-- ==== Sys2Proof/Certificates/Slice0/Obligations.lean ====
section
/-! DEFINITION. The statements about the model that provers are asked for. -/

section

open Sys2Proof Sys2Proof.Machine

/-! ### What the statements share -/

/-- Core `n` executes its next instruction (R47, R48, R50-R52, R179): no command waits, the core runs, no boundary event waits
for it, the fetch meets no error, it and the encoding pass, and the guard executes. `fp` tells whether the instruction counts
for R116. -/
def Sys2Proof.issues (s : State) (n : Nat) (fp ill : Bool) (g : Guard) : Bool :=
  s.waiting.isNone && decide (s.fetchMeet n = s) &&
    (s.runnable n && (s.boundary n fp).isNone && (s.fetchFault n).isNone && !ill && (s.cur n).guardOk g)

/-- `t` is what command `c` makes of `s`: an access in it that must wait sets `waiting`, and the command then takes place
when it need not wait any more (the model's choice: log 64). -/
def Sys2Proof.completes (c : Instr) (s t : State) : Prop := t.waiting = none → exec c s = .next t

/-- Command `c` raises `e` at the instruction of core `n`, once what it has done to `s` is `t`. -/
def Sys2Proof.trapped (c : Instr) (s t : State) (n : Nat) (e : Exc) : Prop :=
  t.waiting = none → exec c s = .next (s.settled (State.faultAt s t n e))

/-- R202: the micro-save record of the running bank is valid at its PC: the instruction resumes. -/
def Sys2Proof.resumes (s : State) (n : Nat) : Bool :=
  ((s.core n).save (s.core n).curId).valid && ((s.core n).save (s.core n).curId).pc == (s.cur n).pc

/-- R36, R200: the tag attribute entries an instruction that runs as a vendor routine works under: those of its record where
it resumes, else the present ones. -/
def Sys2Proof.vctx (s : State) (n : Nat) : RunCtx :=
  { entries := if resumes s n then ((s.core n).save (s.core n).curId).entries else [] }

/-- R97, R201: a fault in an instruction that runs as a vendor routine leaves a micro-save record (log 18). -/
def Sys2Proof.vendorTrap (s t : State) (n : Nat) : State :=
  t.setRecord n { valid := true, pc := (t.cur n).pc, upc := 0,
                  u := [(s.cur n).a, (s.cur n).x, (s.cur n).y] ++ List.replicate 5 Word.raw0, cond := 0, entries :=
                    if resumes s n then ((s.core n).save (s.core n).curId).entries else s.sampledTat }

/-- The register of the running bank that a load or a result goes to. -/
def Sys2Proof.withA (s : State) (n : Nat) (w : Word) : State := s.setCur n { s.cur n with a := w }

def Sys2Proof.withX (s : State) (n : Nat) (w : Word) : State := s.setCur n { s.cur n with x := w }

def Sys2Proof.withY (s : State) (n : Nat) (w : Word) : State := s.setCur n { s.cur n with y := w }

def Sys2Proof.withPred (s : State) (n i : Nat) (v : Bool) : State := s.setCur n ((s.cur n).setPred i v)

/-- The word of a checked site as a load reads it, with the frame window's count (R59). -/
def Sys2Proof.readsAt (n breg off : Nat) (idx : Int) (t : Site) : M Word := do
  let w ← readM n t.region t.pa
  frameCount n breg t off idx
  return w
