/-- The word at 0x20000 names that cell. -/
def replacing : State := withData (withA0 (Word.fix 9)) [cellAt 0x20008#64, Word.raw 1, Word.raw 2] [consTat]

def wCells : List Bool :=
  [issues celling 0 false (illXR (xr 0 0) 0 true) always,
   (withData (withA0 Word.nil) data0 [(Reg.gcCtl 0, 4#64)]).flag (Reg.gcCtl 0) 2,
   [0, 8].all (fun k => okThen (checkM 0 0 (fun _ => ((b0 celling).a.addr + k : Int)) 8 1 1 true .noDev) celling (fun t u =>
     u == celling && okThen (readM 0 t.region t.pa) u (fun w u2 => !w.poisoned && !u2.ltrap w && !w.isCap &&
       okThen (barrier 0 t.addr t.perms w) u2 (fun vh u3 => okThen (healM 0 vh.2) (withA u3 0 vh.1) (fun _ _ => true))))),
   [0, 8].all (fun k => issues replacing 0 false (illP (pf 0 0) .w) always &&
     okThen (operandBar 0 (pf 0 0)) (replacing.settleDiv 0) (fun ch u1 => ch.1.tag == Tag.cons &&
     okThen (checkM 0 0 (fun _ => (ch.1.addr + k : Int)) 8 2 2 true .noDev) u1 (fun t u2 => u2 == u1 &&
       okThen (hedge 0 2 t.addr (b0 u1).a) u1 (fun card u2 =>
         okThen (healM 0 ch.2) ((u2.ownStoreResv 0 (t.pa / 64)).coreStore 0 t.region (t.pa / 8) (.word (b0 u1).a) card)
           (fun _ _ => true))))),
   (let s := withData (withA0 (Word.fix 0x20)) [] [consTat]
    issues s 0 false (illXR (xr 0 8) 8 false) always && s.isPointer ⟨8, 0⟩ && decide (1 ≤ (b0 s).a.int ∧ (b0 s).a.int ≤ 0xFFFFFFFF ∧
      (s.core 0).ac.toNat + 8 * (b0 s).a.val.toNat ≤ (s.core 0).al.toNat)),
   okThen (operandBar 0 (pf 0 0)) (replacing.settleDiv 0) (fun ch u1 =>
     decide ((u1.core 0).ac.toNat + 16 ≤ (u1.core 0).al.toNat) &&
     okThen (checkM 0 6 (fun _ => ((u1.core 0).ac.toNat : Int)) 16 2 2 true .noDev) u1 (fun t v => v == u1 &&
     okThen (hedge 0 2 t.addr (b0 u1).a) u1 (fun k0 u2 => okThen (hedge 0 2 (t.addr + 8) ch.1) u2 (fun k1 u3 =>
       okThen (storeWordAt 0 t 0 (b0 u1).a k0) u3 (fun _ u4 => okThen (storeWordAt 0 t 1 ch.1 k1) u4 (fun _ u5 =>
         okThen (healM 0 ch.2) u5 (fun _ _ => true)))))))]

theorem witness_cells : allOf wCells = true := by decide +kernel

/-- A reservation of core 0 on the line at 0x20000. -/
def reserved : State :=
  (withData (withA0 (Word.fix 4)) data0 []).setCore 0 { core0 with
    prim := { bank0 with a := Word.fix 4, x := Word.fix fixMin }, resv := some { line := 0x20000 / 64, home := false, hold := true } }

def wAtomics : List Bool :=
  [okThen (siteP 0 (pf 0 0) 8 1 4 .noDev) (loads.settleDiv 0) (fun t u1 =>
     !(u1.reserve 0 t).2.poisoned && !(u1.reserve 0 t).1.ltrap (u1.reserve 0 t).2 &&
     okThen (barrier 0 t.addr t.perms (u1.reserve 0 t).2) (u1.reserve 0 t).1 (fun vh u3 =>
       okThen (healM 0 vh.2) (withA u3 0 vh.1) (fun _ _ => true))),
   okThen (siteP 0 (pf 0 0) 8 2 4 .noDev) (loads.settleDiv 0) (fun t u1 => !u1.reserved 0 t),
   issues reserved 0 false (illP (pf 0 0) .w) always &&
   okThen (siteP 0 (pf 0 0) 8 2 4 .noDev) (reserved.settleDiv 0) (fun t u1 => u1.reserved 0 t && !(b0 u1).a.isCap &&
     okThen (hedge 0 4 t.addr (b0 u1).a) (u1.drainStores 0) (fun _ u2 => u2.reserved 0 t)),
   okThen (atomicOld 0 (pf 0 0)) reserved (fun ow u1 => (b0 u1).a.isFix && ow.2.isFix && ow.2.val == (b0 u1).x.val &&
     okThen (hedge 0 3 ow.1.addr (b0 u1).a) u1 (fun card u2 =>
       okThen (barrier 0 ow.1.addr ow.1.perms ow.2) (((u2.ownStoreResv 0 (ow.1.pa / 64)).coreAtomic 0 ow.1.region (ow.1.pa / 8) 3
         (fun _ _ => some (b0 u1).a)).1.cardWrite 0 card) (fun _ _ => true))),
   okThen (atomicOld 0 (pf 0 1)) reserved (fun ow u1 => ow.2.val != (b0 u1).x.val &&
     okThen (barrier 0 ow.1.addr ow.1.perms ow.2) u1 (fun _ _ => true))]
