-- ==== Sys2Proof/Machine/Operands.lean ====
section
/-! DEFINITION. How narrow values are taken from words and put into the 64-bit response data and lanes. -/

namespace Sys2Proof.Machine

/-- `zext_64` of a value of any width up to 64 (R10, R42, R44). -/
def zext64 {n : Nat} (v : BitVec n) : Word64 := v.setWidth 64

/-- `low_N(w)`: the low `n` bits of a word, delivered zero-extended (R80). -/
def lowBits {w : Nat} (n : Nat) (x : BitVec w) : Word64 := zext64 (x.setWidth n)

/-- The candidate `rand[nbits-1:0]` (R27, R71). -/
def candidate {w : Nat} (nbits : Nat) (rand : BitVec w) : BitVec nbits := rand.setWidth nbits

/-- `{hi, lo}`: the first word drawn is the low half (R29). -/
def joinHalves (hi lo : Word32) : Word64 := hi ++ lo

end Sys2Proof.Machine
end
========================
▶ [TASK INSTRUCTIONS]:
From the line that has "issues reserved 0" through the line that has "okThen (hedge 0 4", copy every line exactly as it appears above, and leave out all others.

▶ [OUTPUT OF THE TASK]:
   issues reserved 0 false (illP (pf 0 0) .w) always &&
   okThen (siteP 0 (pf 0 0) 8 2 4 .noDev) (reserved.settleDiv 0) (fun t u1 => u1.reserved 0 t && !(b0 u1).a.isCap &&
     okThen (hedge 0 4 t.addr (b0 u1).a) (u1.drainStores 0) (fun _ u2 => u2.reserved 0 t)),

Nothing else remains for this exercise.